てとてとてと

「へっ、やっぱり女だな!」



 引っ掛けられた。


 調子付いた田沢を、きつく睨み付けた。


 でも、効果はあまりなかった。


 周囲の男子も勢いづき、
 もう誰も、あたしを恐がっていなかった。



 正直に言えば、確かに怖い。



 幼い頃、外見的な特徴で苛めにあった。


 あの痛みは慣れるものではないし、忘れられるものでもない。


 その恐怖が、少しずつ起き上がっていた。


 その上、性的な脅しなんて初めての経験だ。


 未知と既知の恐怖は、
 予想よりも恐ろしかった。



「調子に乗ったところで、所詮は女だな。
 可愛いところもあるじゃねえか」


「黙りなさい盗撮魔。

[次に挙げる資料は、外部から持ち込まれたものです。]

-- ==== Sys2Proof/WellFormed.lean ====
section
/-!
DEFINITION. Sys2Proof/WellFormed.lean: the limits on the values of the fields of an instruction (03 R58, R80): each row of the
match follows the chapter of its instruction. A word whose fields break one is not an instruction (R81). A package step has no fields of
an encoding.
-/

namespace Sys2Proof

/-- The field numbers of the three kinds of shape register (03 R67-R69); kind 3 is reserved (05 R127). -/
def shapeFieldOk (kind f : Nat) : Bool :=
  match kind with
  | 0 => decide (f ≤ 4)
  | 1 => decide (f ≤ 9)
  | 2 => decide (f ≤ 22)
  | _ => false

/-- The fields of a precision slot that GOVWR may name: the RW and the WO ones (11 R279). -/
def govWritable (f : Nat) : Bool := decide ((5 ≤ f ∧ f ≤ 12) ∨ f = 20 ∨ f = 21 ∨ (24 ≤ f ∧ f ≤ 27))

/-- The fields of the instruction lie within the limits its chapter states (logs 15 and 81). -/
def Instr.wellFormed : Instr → Bool
  | .nop => true
  | .bprep _ _ => true
  | .bprepg d _ _ => decide (d.toNat < 8)
  | .blink _ _ => true
  | .bgo _ _ _ => true
  | .lset _ l _ i => decide (l.toNat < 6 ∧ 1 ≤ i.toNat ∧ i.toNat < 2048)
  | .lstep d a _ => decide (d.toNat ≠ 0 ∧ a.toNat < 6)
  | .lonlyFirst l n => decide (l.toNat < 6 ∧ 1 ≤ n.toNat ∧ n.toNat < 2048)
  | .lonlyLast l n => decide (l.toNat < 6 ∧ 1 ≤ n.toNat ∧ n.toNat < 2048)
  | .lonlyStage l s n => decide (l.toNat < 6 ∧ s.toNat < 8 ∧ 1 ≤ n.toNat ∧ n.toNat < 2048)
  | .rotset i => decide (i.toNat ≤ 32)
  | .rgn _ _ i => decide (i.toNat < 2048)
  | .rgnend => true
  | .endActivation => true
  | .halt _ => true
  | .icinv d _ i => decide (d.toNat < 3 ∧ i.toNat < 2048)
  | .add _ _ _ => true
  | .sub _ _ _ => true
  | .and _ _ _ => true
  | .or _ _ _ => true
  | .xor _ _ _ => true
  | .shl _ _ _ => true
  | .shr _ _ _ => true
  | .sar _ _ _ => true
  | .mul _ _ _ => true
  | .mulh _ _ _ => true
  | .mulhn _ _ _ => true
  | .div _ _ _ => true
  | .divn _ _ _ => true
  | .rem _ _ _ => true
  | .remn _ _ _ => true
  | .min _ _ _ => true
  | .max _ _ _ => true
  | .minn _ _ _ => true
  | .maxn _ _ _ => true
  | .clz _ _ => true
  | .ctz _ _ => true
  | .popc _ _ => true
  | .selFunc16 _ _ _ => true
  | .addx _ _ _ _ => true
  | .sel _ _ _ _ => true
  | .cmp _ _ _ _ => true
  | .cmpi _ _ _ _ => true
  | .addi _ _ _ => true
  | .andi _ _ _ => true
  | .ori _ _ _ => true
  | .xori _ _ _ => true
  | .shli _ _ i => decide (i.toNat < 64)
  | .shri _ _ i => decide (i.toNat < 64)
  | .sari _ _ i => decide (i.toNat < 64)
  | .muli _ _ _ => true
  | .lui _ _ => true
  | .lds _ _ k _ => decide (k.toNat ≠ 7)
  | .sts _ _ k _ => decide (k.toNat % 2 = 0)
  | .gld _ _ _ k => decide (k.toNat ≠ 7)
  | .gst _ _ _ k => decide (k.toNat % 2 = 0)
  | .gatom d _ _ _ o => decide (o.toNat < 10 ∧ (o.toNat = 9 → d.toNat % 2 = 0))
  | .mfc _ i => decide (i.toNat ≤ 0x015)
  | .mtc _ i => (i.toNat == 0 || decide (5 ≤ i.toNat ∧ i.toNat ≤ 0x00E))
  | .shpw _ k _ f => shapeFieldOk k.toNat f.toNat
  | .shpr _ k _ _ f => shapeFieldOk k.toNat f.toNat
  | .kwaitS d i => decide (d.toNat < 16 ∧ 1 ≤ i.toNat ∧ i.toNat < 2048)
  | .ksigS d i => decide (d.toNat < 16 ∧ 1 ≤ i.toNat ∧ i.toNat < 2048)
  | .kcfg d _ => decide (d.toNat < 16)
  | .stamp _ => true
  | .wall _ => true
  | .vget _ => true
  | .msend _ _ _ => true
  | .mrecv d => decide (d.toNat % 2 = 0 ∧ 2 ≤ d.toNat)
  | .fenceRel m _ n => decide (m.toNat ≠ 0 ∨ n.toNat ≠ 0)
  | .fenceAcq m _ n => decide (m.toNat ≠ 0 ∨ n.toNat ≠ 0)
  | .fenceAr m _ n => decide (m.toNat ≠ 0 ∨ n.toNat ≠ 0)
  | .fenceE e => decide (e.toNat ≠ 0)
  | .trap i => decide (i.toNat < 131072)
  | .trapWarn i => decide (i.toNat < 131072)
  | .tlbinv d _ _ => decide (d.toNat < 3)
  | .pgqry _ _ => true
  | .pghintTrans _ _ => true
  | .pghintEnc _ _ => true
  | .govrd _ _ f => decide (f.toNat ≤ 27)
  | .govwr f _ _ => govWritable f.toNat
  | .govstep _ _ => true
  | .govpin _ _ => true
  | .wqpush a _ => decide (a.toNat % 4 = 0)
  | .wqpop d _ => decide (d.toNat % 4 = 0 ∧ 4 ≤ d.toNat)
  | .wqroom _ _ => true
  | .cqpop d => decide (d.toNat % 2 = 0 ∧ 2 ≤ d.toNat)
  | .grpid _ b => decide (b.toNat ≤ 2)
  | .bandq _ b => decide (b.toNat ≤ 1)
  | .phase _ _ b => decide (b.toNat ≤ 1)
  | .barr _ _ => true
  | .barw _ _ _ => true
  | .bars _ _ => true
  | .waitc _ _ _ => true
  | .rclf _ _ => true
  | .incqry _ a b => decide (b.toNat ≤ 2 ∨ (16 ≤ b.toNat ∧ b.toNat ≤ 31 ∧ a.toNat = 0))
  | .yield _ => true
  | .brk _ => true
  | .trcmark _ => true
  | .vfma _ _ _ _ _ => true
  | .vfms _ _ _ _ _ => true
  | .vfnma _ _ _ _ _ => true
  | .vimad _ _ _ _ _ => true
  | .vqnt _ _ _ _ _ => true
  | .vadd _ _ _ _ _ => true
  | .vsub _ _ _ _ _ => true
  | .vmul _ _ _ _ _ => true
  | .vmin _ _ _ _ _ => true
  | .vmax _ _ _ _ _ => true
  | .vabs _ _ _ _ => true
  | .vneg _ _ _ _ => true
  | .vrcp _ _ _ _ => true
  | .vrsq _ _ _ _ => true
  | .vsqrt _ _ _ _ => true
  | .vexp2 _ _ _ _ => true
  | .vlog2 _ _ _ _ => true
  | .vtanh _ _ _ _ => true
  | .vsigm _ _ _ _ => true
  | .viadd _ _ _ _ _ _ => true
  | .visub _ _ _ _ _ _ => true
  | .vimul _ _ _ _ _ _ => true
  | .vand _ _ _ _ _ => true
  | .vor _ _ _ _ _ => true
  | .vxor _ _ _ _ _ => true
  | .vshl _ _ _ _ _ _ => true
  | .vshr _ _ _ _ _ _ => true
  | .vsar _ _ _ _ _ _ => true
  | .vcmp _ _ _ _ _ => true
  | .vmpop => true
  | .vminv => true
  | .vmand _ _ _ => true
  | .vsel _ _ _ _ _ => true
  | .vany _ _ => true
  | .vall _ _ => true
  | .vcvtFlt _ _ _ _ _ _ => true
  | .vcvtInt _ _ _ _ _ _ => true
  | .vdq _ _ _ _ _ => true
  | .vamax _ _ _ _ _ => true
  | .vscl _ _ _ _ _ _ => true
  | .vrsum _ _ _ _ _ => true
  | .vrmax _ _ _ _ _ => true
  | .vrmin _ _ _ _ _ => true
  | .vmov _ _ _ _ => true
  | .vbcast _ _ _ _ m => decide (m.toNat ≤ 2)
  | .viota _ _ _ m => decide (m.toNat ≤ 2)
  | .vld _ _ _ _ _ => true
  | .vst _ _ _ _ _ => true
  | .vldx _ _ _ _ _ => true
  | .vstx _ _ _ _ _ => true
  | .vtrn _ _ _ _ => true
  | .vperm _ _ _ _ _ => true
  | .vrng _ _ _ _ _ => true
  | .vstatQe _ _ _ _ _ => true
  | .vstatGn _ _ _ _ => true
  | .vstatGnsum _ _ _ _ => true
  | .vstatOv _ _ _ _ => true
  | .kwaitV d n => decide (d.toNat < 16 ∧ n.toNat ≠ 0)
  | .ksigV d n => decide (d.toNat < 16 ∧ n.toNat ≠ 0)
  | .mldb _ _ _ _ => true
  | .mma _ _ _ _ => true
  | .mmaT _ _ _ _ => true
  | .mzero _ _ _ _ => true
  | .minit _ _ _ _ _ => true
  | .mdrain _ _ _ _ _ _ _ _ => true
  | .mdrainv _ _ _ _ _ _ => true
  | .mzp _ _ _ _ => true
  | .mpri p => decide (p.toNat ≤ 15)
  | .kwaitM _ n _ => decide (n.toNat ≠ 0)
  | .ksigM _ n _ => decide (n.toNat ≠ 0)
  | .sload _ _ _ _ => true
  | .sstore _ _ _ => true
  | .spair _ _ _ _ => true
  | .sgath _ _ _ _ _ _ => true
  | .sscat _ _ _ _ _ => true
  | .swin _ _ _ _ _ _ _ => true
  | .smcast _ _ _ _ _ _ => true
  | .sput _ _ _ _ _ => true
  | .scurOpen _ _ _ => true
  | .scurClose _ => true
  | .scurReport _ _ => true
  | .kwaitA k n m => decide (k.toNat < 16 ∧ (n.toNat ≠ 0 ∨ m.toNat ≠ 0))
  | .ksigA k n m => decide (k.toNat < 16 ∧ (n.toNat ≠ 0 ∨ m.toNat ≠ 0))
  | .cqpush _ _ => true
  | .wcopy _ _ _ x => decide (x.toNat ≠ 6)
  | .wlayout _ _ _ _ x => decide (x.toNat ≠ 6)
  | .woff _ w => decide (w.toNat ≠ 6)
  | .wret _ w => decide (w.toNat ≠ 6)
  | .wenc _ w => decide (w.toNat ≠ 6)
  | .wcsum _ _ w => decide (w.toNat ≠ 6)
  | .wdec _ _ w => decide (w.toNat ≠ 6)
  | .wnvme _ _ w => decide (w.toNat ≠ 6)
  | .wfill _ _ w => decide (w.toNat ≠ 6)
  | .loopBodyEnd _ => true
  | .laggingOutcomeTake _ => true
  | .bandHandover _ => true
  | .tokenWaitPerform _ => true
  | .tokenSignal _ => true
  | .streamBurstStart _ => true
  | .streamBurstComplete _ _ => true
  | .streamBurstFault _ => true
  | .walkDone _ _ => true
  | .globalLoadResponse _ => true
  | .globalStoreAck _ => true
  | .scratchpadZeroingDone _ => true
  | .bstoreZeroingDone _ => true
  | .emptyNodeTaken _ => true
  | .kernelNodeDispatch _ => true
  | .kernelValidation _ => true
  | .copyNodePush _ => true
  | .collectiveNodePush _ => true
  | .controlNodeEvaluate _ => true
  | .childGraphEnd _ => true
  | .tileDispatch _ _ => true
  | .tileSteal _ _ => true
  | .timedNodeDue _ => true
  | .queueDoorbell _ => true
  | .fresResume _ => true
  | .fresAbort _ => true
  | .trapRingControlWrite _ _ => true
  | .traceTrigger _ => true
  | .tetherWaitSatisfied _ => true
  | .peerCheckArrival _ _ _ => true
  | .tetherCommandComplete _ => true
  | .tetherFault _ => true
  | .packetData _ => true
  | .packetRelease _ => true
  | .fenceRequestPacket _ => true
  | .fenceConfirmPacket _ => true
  | .barrierDoneReport _ => true
  | .barrierBreakReport _ => true
  | .packetRetryExpiry _ => true
  | .hostRequest _ => true
  | .linkTrainingDone _ => true
  | .linkDisableWrite _ => true
  | .ptpSync _ => true
  | .wtimeWrite _ => true
  | .keelImageCheck _ => true
  | .cd0Trained _ => true
  | .allDiesTrained _ => true
  | .drvfeatWrite _ => true
  | .throttle _ => true
  | .temperatureSample _ => true
  | .readClear _ => true
  | .registerWrite _ _ => true
  | .notAnInstruction _ => true
  | .softErrorCorrection _ => true
  | .peerDelayExchange _ => true
  | .barrierWake => true
  | .waitcComplete => true
  | .vResultsWritten => true
  | .mWordStart => true
  | .mWordComplete => true
  | .regionSlackExpiry => true
  | .winchCommandStart => true
  | .winchCommandComplete => true
  | .winchFault => true
  | .nvmeCompletionObserved => true
  | .reencodeTake => true
  | .reencodeWritten => true
  | .outboundDone => true
  | .inboundDone => true
  | .mailboxAccept => true
  | .wqpopWake => true
  | .probeAccept => true
  | .queueRecordNop => true
  | .queueRecordLaunch => true
  | .queueRecordIcode => true
  | .graphCompletionWrite => true
  | .activationEnd => true
  | .bandExtraGrant => true
  | .bandWithdraw => true
  | .frameBoundary => true
  | .watchdog => true
  | .barrierTimeout => true
  | .contextLoadStart => true
  | .contextLoadDone => true
  | .contextSaveStart => true
  | .contextSaveDone => true
  | .queueBind => true
  | .queueResume => true
  | .queueUnbind => true
  | .barrierBind => true
  | .barrierReset => true
  | .barrierUnbind => true
  | .barrierBreakCmd => true
  | .contextCreate => true
  | .contextDestroy => true
  | .kill => true
  | .incarnationInstalled => true
  | .rclfCommand => true
  | .rclfComplete => true
  | .faultTableRecordWrite => true
  | .tracefreeze => true
  | .traceDump => true
  | .traceRearm => true
  | .tetherCommandStart => true
  | .triggerFire => true
  | .linkTrainingFailed => true
  | .linkCorrectableError => true
  | .linkUncorrectableError => true
  | .linkRetrain => true
  | .ptpSyncLoss => true
  | .packageResetRelease => true
  | .switchingDone => true
  | .dcmdFull => true
  | .dcmdRecover => true
  | .attestationRequest => true
  | .junctionOvertempReset => true
  | .lifetimeCounterSave => true
  | .coreRailDroop => true
  | .winchBurstComplete => true
  | .packageReset => true
  | .powerLoss => true
  | .orderlyShutdown => true

end Sys2Proof
end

警察に突き出すわよ」


 負けたくない。



 そんな気持ちを奮い起こしても、やはりどこかで怯えていた。


 田沢たちは、怖い怖い、と
 わざとらしく拍子を売った。



 やはり、男は怖い。


 でも、負けたくない。


 生まれ持った負けん気が、苛めの原因になった時もある。


 だけど、こんな逆境で
 泣き叫ばずにいられたのは、
 間違いなく、そのおかげだ。



「わかったら無駄なことは止めなさい。今なら生活指導行きで、勘弁してあげるわ」


「……それも勘弁だな」



 薄気味悪い笑みが、
 ゾッとする物に、変わった。


 思わず一歩下がる。



 ――がばっ!



「なっ――?!」



 すると、いきなり手を押さえ付けられた。


 いつの間にか、
 背後に知らない男子がいた。


 体育会系の部員なのか、
 どんなに力を入れても、びくともしなかった。


 やがて、抵抗できないと知った男子たちが、嫌らしい笑みを浮かべた。



 意味を理解したくない。



 しかし、無理矢理に理解させられてしまう。



「どうせ叱られるんだ。
 なら、ヤれるところまでヤっておくべきだろう?」


「……死にさらせっ!」



 抵抗するために上げた声は、
 悲鳴によく似ていた。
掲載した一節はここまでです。